OPEC said that international trade tensions are hurting demand for oil, slashing its estimates for consumption earlier in the year and predicting further challenges ahead.
The organization, due to meet in the coming weeks to set production levels for the second half, said demand increased by less than 1 million barrels per day in the first quarter after cutting its assessment by more than 20%, Bloomberg reported.
The world economy is headed for its weakest growth in a decade, buffeted by a prolonged tariff battle between the US and China.
“Throughout the first half of this year, ongoing global trade tensions have escalated,” resulting in “weaker growth in global oil demand,” the organization’s Vienna-based secretariat said in its monthly report.
“The observed slowdown in the global economy in the first half will be further challenged in the second half.”
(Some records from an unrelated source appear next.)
-- ==== Sys2Proof/Syntax.lean ====
section
/-! DEFINITION. The instructions and steps of the Colfeash: one constructor per row of the opcode table.
The first part holds the encoded instructions (R52 to R59), the second the steps of the engines, of system
software's register writes, of the host and of the control complex (95_what_each_step_holds.md); the inputs a
step takes from outside the module (a temperature, a pager decision, a host word) are its arguments. -/
namespace Sys2Proof

/-- A scalar register number (R38). -/
abbrev SReg := BitVec 5
/-- A condition register number (R38). -/
abbrev CReg := BitVec 4
/-- A key register number (R38). -/
abbrev KReg := BitVec 3
/-- A directional register number (R38). -/
abbrev DReg := BitVec 4
/-- A vector register number (R38). -/
abbrev VReg := BitVec 5
/-- A tile number (R38). -/
abbrev TileId := BitVec 2
/-- A track number (R334). -/
abbrev TrackId := BitVec 6
/-- A tensor id (R33, R245). -/
abbrev TensorId := BitVec 8

/-- A source field with its wait bit (R34): an `s` or a `v` register. -/
structure Src where
  reg  : BitVec 5
  wait : Bool
  deriving DecidableEq, Repr, Inhabited

/-- A directional source with its wait bit (R305). -/
structure DSrc where
  reg  : DReg
  wait : Bool
  deriving DecidableEq, Repr, Inhabited

/-- A key source with its wait bit (R185, R186, R374). -/
structure KSrc where
  reg  : KReg
  wait : Bool
  deriving DecidableEq, Repr, Inhabited

/-- A branch immediate: line delta and head index (R32). -/
structure BTarget where
  delta : BitVec 11
  index : BitVec 5
  deriving DecidableEq, Repr, Inhabited

/-- Memory operand of modes 000 and 001 (R35). -/
inductive MemI
  | base  (key : KReg) (imm : Half)
  | index (key : KReg) (x : Src) (imm : Half)
  deriving DecidableEq, Repr, Inhabited

/-- Memory operand of modes 010 and 011 (R35). -/
structure MemX where
  key : KReg
  x   : Src
  deriving DecidableEq, Repr, Inhabited

/-- Memory operand of modes 000 to 010 (R202). -/
inductive MemA
  | imm (m : MemI)
  | idx (m : MemX)
  deriving DecidableEq, Repr, Inhabited

/-- Access size (R35). -/
inductive Size | b8 | b16 | b32 | b64
  deriving DecidableEq, Repr, Inhabited

/-- Rounding modes (R135). -/
inductive RMode | rne | rtz | rdn | rup | rna
  deriving DecidableEq, Repr, Inhabited

/-- Rounding field of a TF tail (R36). -/
inductive Rnd | fixed (m : RMode) | dyn
  deriving DecidableEq, Repr, Inhabited

/-- Precision of a TF tail (R36). -/
inductive Prec | d | s
  deriving DecidableEq, Repr, Inhabited

/-- Tile element types, codes 0 to 9 of R235. -/
inductive ETy | f64 | f32 | bf16 | f16 | e4m3 | e5m2 | i32 | i16 | i8 | i4
  deriving DecidableEq, Repr, Inhabited

/-- The TV2 modifiers (R33, R37, R59): SAT, the type override, and the rounding bits as coded. -/
structure Mods where
  sat : Bool
  ovr : Option ETy
  rnd : BitVec 3
  deriving DecidableEq, Repr, Inhabited

/-- TV2 modifiers of a row whose rounding bits are reserved (R59). -/
structure ModsQ where
  sat : Bool
  ovr : Option ETy
  deriving DecidableEq, Repr, Inhabited

/-- F codes of ADD, SUB, ADDI (R121). -/
inductive AddF | wrap | satS | satU | word
  deriving DecidableEq, Repr, Inhabited
/-- F codes of MULH (R122). -/
inductive MulhF | ss | uu | su
  deriving DecidableEq, Repr, Inhabited
/-- Shift amount forms (R125): register, or immediate 0 to 63. -/
inductive ShAmt | reg (b : Src) | imm (n : BitVec 6)
  deriving DecidableEq, Repr, Inhabited
/-- Relations of CMP (R127). -/
inductive Rel | eq | ne | lt | ge | ltu | geu | tst
  deriving DecidableEq, Repr, Inhabited
/-- Forms of FMA and VFMA (R154). -/
inductive FmaF | pp | pm | mp | mm
  deriving DecidableEq, Repr, Inhabited
/-- Functions of FMINMAX and VMINMAX (R155). -/
inductive MinMaxF | min | max | minnum | maxnum
  deriving DecidableEq, Repr, Inhabited
/-- Functions of FCMP (R156). -/
inductive FCmpF | eq | lt | le | un | ltq | leq
  deriving DecidableEq, Repr, Inhabited
/-- Conversions of FCVT (R56). -/
inductive CvtK | ff | toI64 | toU64 | toI32 | toU32 | ofI64 | ofU64
  deriving DecidableEq, Repr, Inhabited
/-- Functions of FSGN (R159). -/
inductive SgnF | cp | cpn | xor
  deriving DecidableEq, Repr, Inhabited
/-- Sync modes of LDS (R199). -/
inductive LdsMode | full | take | any | state
  deriving DecidableEq, Repr, Inhabited
/-- Sync modes of STS (R199). -/
inductive StsMode | fill | set | clear
  deriving DecidableEq, Repr, Inhabited
/-- Operations of AMO (R202). -/
inductive AmoF | add | swap | cas | and | or | xor | min | max | minu | maxu
  deriving DecidableEq, Repr, Inhabited
/-- Fields of KINFO (R186). -/
inductive KInfoF | base | limit | rights | tenant | place | tag
  deriving DecidableEq, Repr, Inhabited
/-- Levels of the launch hierarchy (R76). -/
inductive Lvl | launch | graph | phase | job
  deriving DecidableEq, Repr, Inhabited
/-- Scopes of FENCE (R203). -/
inductive Scope | core | cluster | package | system
  deriving DecidableEq, Repr, Inhabited
/-- Neighbour ports (R226). -/
inductive Port | n | e | s | w
  deriving DecidableEq, Repr, Inhabited
/-- Sources of MLDW and MMA (R284). -/
inductive ASrc | tile | track | ls
  deriving DecidableEq, Repr, Inhabited
/-- Relations of VCMP (R291). -/
inductive VRel | eq | ne | lt | le | un
  deriving DecidableEq, Repr, Inhabited
/-- Reductions of VRED (R294). -/
inductive RedF | sum | min | max | and | or | xor
  deriving DecidableEq, Repr, Inhabited
/-- Functions of VSFU (R297). -/
inductive SfuF | rcp | rsqrt | sqrt | exp2 | log2 | exp | tanh | sigm
  deriving DecidableEq, Repr, Inhabited
/-- Operations of VLOGIC (R296). -/
inductive LogicF | and | or | xor | andn | not | shl | shr | sar
  deriving DecidableEq, Repr, Inhabited
/-- Policies of ROUTE (R394). -/
inductive Policy | drop | pass | next
  deriving DecidableEq, Repr, Inhabited

/-- What the pager answers to a queued request (R175, R178, R179): a frame for the page, or a refusal. `mid` and
`low` are frames for page tables it must add. -/
inductive PagerAnswer
  | grant (frame mid low : Nat) (w x sec : Bool)
  | unmapped
  | quota
  deriving DecidableEq, Repr, Inhabited

/-- What ECC finds uncorrectable (R414). -/
inductive EccSite
  | icache (core : CoreId) (line : Nat)
  | device (word : Nat)
  | local (core : CoreId) (word : Nat)
  | track (core : CoreId) (t : TrackId) (pos : BitVec 8)
  | code (core : CoreId) (t : TrackId) (pos : BitVec 8) (reads : Option (BitVec 8))
  | sreg (core : CoreId) (slot : SlotId) (r : SReg)
  | kreg (core : CoreId) (slot : SlotId) (r : KReg)
  | dreg (core : CoreId) (slot : SlotId) (r : DReg)
  | tileRow (core : CoreId) (tile : TileId) (row : VReg)
  /-- `s8` + `r` of the resident window of the `w`-th caller (R102) -/
  | window (core : CoreId) (slot : SlotId) (w : Nat) (r : BitVec 4)
  /-- word `w` of the `e`-th entry of an inbox -/
  | inbox (core : CoreId) (e : Nat) (w : BitVec 3)
  deriving DecidableEq, Repr, Inhabited
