-- ==== Sys2Proof/Machine/Pages.lean ====
section
/-! DEFINITION. Page faults: how a fault joins, enters or is held before a die's page-request queue (R175 to R177), and
the sending of messages (R218, R219). -/
namespace Sys2Proof.Machine

/-- Header word of a message (R219). -/
def msgHeader (kind place len slot : Nat) (tag : Nat) : Word :=
  word (kind % 256 * 2 ^ 56 + place % 2 ^ 13 * 2 ^ 43 + len % 8 * 2 ^ 40 + slot % 16 * 2 ^ 32 + tag % 2 ^ 32)

/-- The eight words of an inbox entry: header and payload, zero above it. -/
def msgWords (hdr : Word) (pay : List Word) : List Word :=
  hdr :: (List.range 7).map fun i => pay.getD i 0

namespace State

/-- A message enters the request plane (R216, R218). -/
def send (s : State) (src : Sender) (core : CoreId) (entries : List InEntry) : State :=
  { s with
    msgs := s.msgs ++ [⟨s.serial, entries, src, core, .flight, none,
      match src with | .slot c _ => s.isCoupled c | _ => false, s.serial⟩]
    serial := s.serial + 1 }

end State

/-- Tenants that hold a reserve on a die (R176). -/
def Die.reserved (d : Die) : List (BitVec 9) := d.active.take 64

/-- Entries of a tenant in the queue. -/
def Die.count (d : Die) (t : BitVec 9) : Nat := (d.pageq.filter fun r => r.tenant = t).length

/-- Entries taken beyond the reserves (R176). -/
def Die.shared (d : Die) : Nat :=
  d.pageq.length - (d.reserved.map fun t => min 4 (d.count t)).sum

/-- May a request of a tenant enter (R176)? -/
def Die.room (d : Die) (t : BitVec 9) : Bool :=
  (d.reserved.contains t && decide (d.count t < 4)) || decide (d.shared + 4 * d.reserved.length < 256)

/-- Same tenant and page (R175). -/
def PageReq.same (a b : PageReq) : Bool :=
  decide (a.tenant = b.tenant) && decide (a.fine = b.fine) &&
    (if a.fine.isSome then decide (a.va / 2 ^ 10 = b.va / 2 ^ 10) else decide (a.va / 2 ^ 21 = b.va / 2 ^ 21))

/-- A fault joins a queued entry of the same page. -/
def joinPage (l : List PageReq) (r : PageReq) : Option (List PageReq) :=
  match l with
  | [] => none
  | x :: xs =>
    if x.same r then
      some ({ x with waiters := x.waiters ++ r.waiters, write := x.write || r.write, fetch := x.fetch || r.fetch } :: xs)
    else match joinPage xs r with
      | some ys => some (x :: ys)
      | none => none

namespace State

/-- Place of the thread that waits for a page, or for which a node or an access does (R219). -/
def waiterPlace (s : State) (w : PageWaiter) : Nat :=
  let atReq (i : Nat) : Nat := match s.reqs.find? fun r => r.id == i with | some r => s.placeOf r.core | none => 0
  match w with
  | .thread c .. => s.placeOf c
  | .scale c _ => s.placeOf c
  | .req i => atReq i
  | .node n _ => (s.node n.cl n.idx).place
  | .unpin n => (s.node n.cl n.idx).place
  | .drain i => match s.drains.find? fun d => d.id == i with | some d => (s.node d.node.cl d.node.idx).place | none => 0

/-- The overflow notification (R177, R220): it names the place of the thread whose request is held (R219). -/
def overflowNotice (s : State) (d : BitVec 3) (r : PageReq) : State :=
  let x := s.die d
  match (s.part x.npart).places[bits x.fqstat 48 36]? with
  | none => s
  | some c =>
    s.send .waliasal c
      [⟨msgWords (msgHeader 0x06 ((r.waiters.map s.waiterPlace).headD 0) 1 0 0)
          [word (d.toNat + bits x.fqstat 24 16 * 2 ^ 16)], 0, true, none, []⟩]

/-- A request reaches its die's page-request queue: joins, enters, or is held with OVF set and, at its first
setting, a notification (R175 to R177). -/
def pageFault (s : State) (d : BitVec 3) (r : PageReq) : State :=
  let x := s.die d
  match joinPage x.pageq r with
  | some q => s.setDie d { x with pageq := q }
  | none =>
    if x.room r.tenant then s.setDie d { x with pageq := x.pageq ++ [r] }
    else
      let fq := setBits (setBits x.fqstat 63 63 1) 24 16 r.tenant.toNat
      let s' := s.setDie d { x with held := x.held ++ [r], fqstat := fq }
      if bit x.fqstat 63 = false ∧ bit x.fqstat 35 then s'.overflowNotice d r else s'

/-- The issuing thread's fault on a page (R175): its request, with the thread as waiter. -/
def threadFault (s : State) (tenant : BitVec 9) (va : Nat) (write fetch : Bool) : State :=
  s.pageFault (dieOf s.cur.core)
    ⟨tenant, s.fineOf s.cur.core tenant va, va, write, fetch, [.thread s.cur.core s.cur.slot s.th.uid]⟩

end State

end Sys2Proof.Machine
end

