-- ==== Sys2Proof/Machine/Array.lean ====
section
/-! DEFINITION. The matrix array at issue: modes and limits, tile images, the array queue, and the instructions that fill it;
the special functions and the dequantisation at issue (R260 to R264, R278, R280 to R287, R297, R298). -/
namespace Sys2Proof.Machine

/-! ## Modes (R263) -/

/-- Array modes. -/
inductive AMode | bf16 | fp16 | fp8 | w8a8 | w4a8 | w8a16 | w4a16 | fp32 | fp64
  deriving DecidableEq, Repr, Inhabited

/-- The mode of a weight entry and the format of an activation entry. -/
def arrayMode (w a : Desc) : Option AMode :=
  match w.kind, w.format, a.format with
  | 0, 2, 2 => some .bf16
  | 0, 3, 3 => some .fp16
  | 0, 4, 4 => some .fp8
  | 0, 4, 5 => some .fp8
  | 0, 5, 4 => some .fp8
  | 0, 5, 5 => some .fp8
  | 0, 1, 1 => some .fp32
  | 0, 0, 0 => some .fp64
  | 1, 10, 8 => if a.rscale then some .w8a8 else none
  | 1, 11, 8 => if a.rscale then some .w4a8 else none
  | 1, 10, 2 => some .w8a16
  | 1, 11, 2 => some .w4a16
  | _, _, _ => none

/-- K max and N max of a weight format over the modes that take it; `none`: no weight format. -/
def weightLimits (w : Desc) : Option (Nat × Nat) :=
  if w.kind = 0 then
    match w.format with
    | 0 => some (16, 16)
    | 1 => some (32, 32)
    | 2 => some (64, 32)
    | 3 => some (64, 32)
    | 4 => some (128, 32)
    | 5 => some (128, 32)
    | _ => none
  else if w.kind = 1 then
    match w.format with
    | 10 => some (128, 32)
    | 11 => some (256, 32)
    | _ => none
  else none

/-- Source rows of an activation row. -/
def AMode.r : AMode → Nat
  | .w4a8 => 2
  | .w8a16 => 2
  | .w4a16 => 4
  | _ => 1

/-- Cycles of an activation row, by whether its source is a tile. -/
def AMode.cycles (m : AMode) (fromTile : Bool) : Nat :=
  match m with
  | .w4a8 => if fromTile then 1 else 2
  | .w8a16 => 2
  | .w4a16 => 4
  | .fp32 => 2
  | .fp64 => 4
  | _ => 1

/-! ## Tile images -/

/-- `ABIND` (R280). -/
def execAbind (t : TileId) (ty : ETy) : State → Out :=
  plain [] fun _ s => .ok (s.setTh { s.th with tileb := word (128 + t.toNat * 16 + ty.code.toNat) })

def execAbindOff : State → Out := plain [] fun _ s => .ok (s.setTh { s.th with tileb := 0 })

/-- XFER set by a transfer (R281). -/
def State.setXfer (s : State) (v : View) (t : TileId) : State :=
  s.setHere { s.here with
    aown := s.here.aown.set t.toFin (s.here.aown[t.toFin] ||| 0x4000000000000000)
    xferBy := s.here.xferBy.set t.toFin v.th.uid }

/-- `ASAVE` and `ALOAD` (R281): one ordinary access that first waits for the rows (R276). A refused page traps with XFER
as the first issue set it. -/
def tileImage (save : Bool) (t : TileId) (ko : KReg × Word) (v : View) (s : State) : Head :=
  match s.checkAccess v ko.1 ko.2 4096 [if save then .write else .read] false 128 with
  | .error e => .trap e
  | .ok a =>
    match s.refusedIn a 4096 with
    | some e => .trap e
    | none =>
      match (if save then none else s.drainMet a 4096) with
      | some (n, c) => .turn ((s.setXfer v t).park (.drain n c))
      | none =>
        .pend ((s.setXfer v t).addReq
          { s.newReq v a 4096 (if save then .asave t [] else .aload t) .none false with stage := .rows }) .access

/-- An instruction that needs supervisor level (R60). -/
def needsSup (v : View) (_ : State) : Option TrapInfo := privTrap v.th .sup

def execAsave (t : TileId) (m : MemI) : State → Out :=
  issue needsSup (fun _ => m.needs) fun v s => tileImage true t (m.at v) v s
def execAsaveIndexed (t : TileId) (m : MemX) : State → Out :=
  issue needsSup (fun _ => m.needs) fun v s => tileImage true t (m.at v) v s
def execAload (t : TileId) (m : MemI) : State → Out :=
  issue needsSup (fun _ => m.needs) fun v s => tileImage false t (m.at v) v s
def execAloadIndexed (t : TileId) (m : MemX) : State → Out :=
  issue needsSup (fun _ => m.needs) fun v s => tileImage false t (m.at v) v s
Oil prices slumped into a bear market last week, sinking below $60 per barrel in London for the first time since January, on concerns that faltering demand would lead to a crude surplus even as the Organization of Petroleum Exporting Countries and its allies keep supply in check. Prices surged 3% Thursday on suspected attacks on oil tankers in the Persian Gulf.
Although OPEC reduced demand estimates for the first quarter, it kept forecasts for 2019 as a whole mostly unchanged and projects that consumption growth will accelerate during the rest of the year. World demand will rise by 1.14 million bpd, or 1.2%, on average this year, down from an estimate of 1.21 million bpd in last month’s report.
As a result, the report signaled that if OPEC maintains production at current levels, then global markets should tighten significantly during the third quarter, by about 1.3 million bpd. Output from its 14 members fell by 236,000 bpd to 29.9 million bpd last month as the US tightened its squeeze on Iranian exports, it said.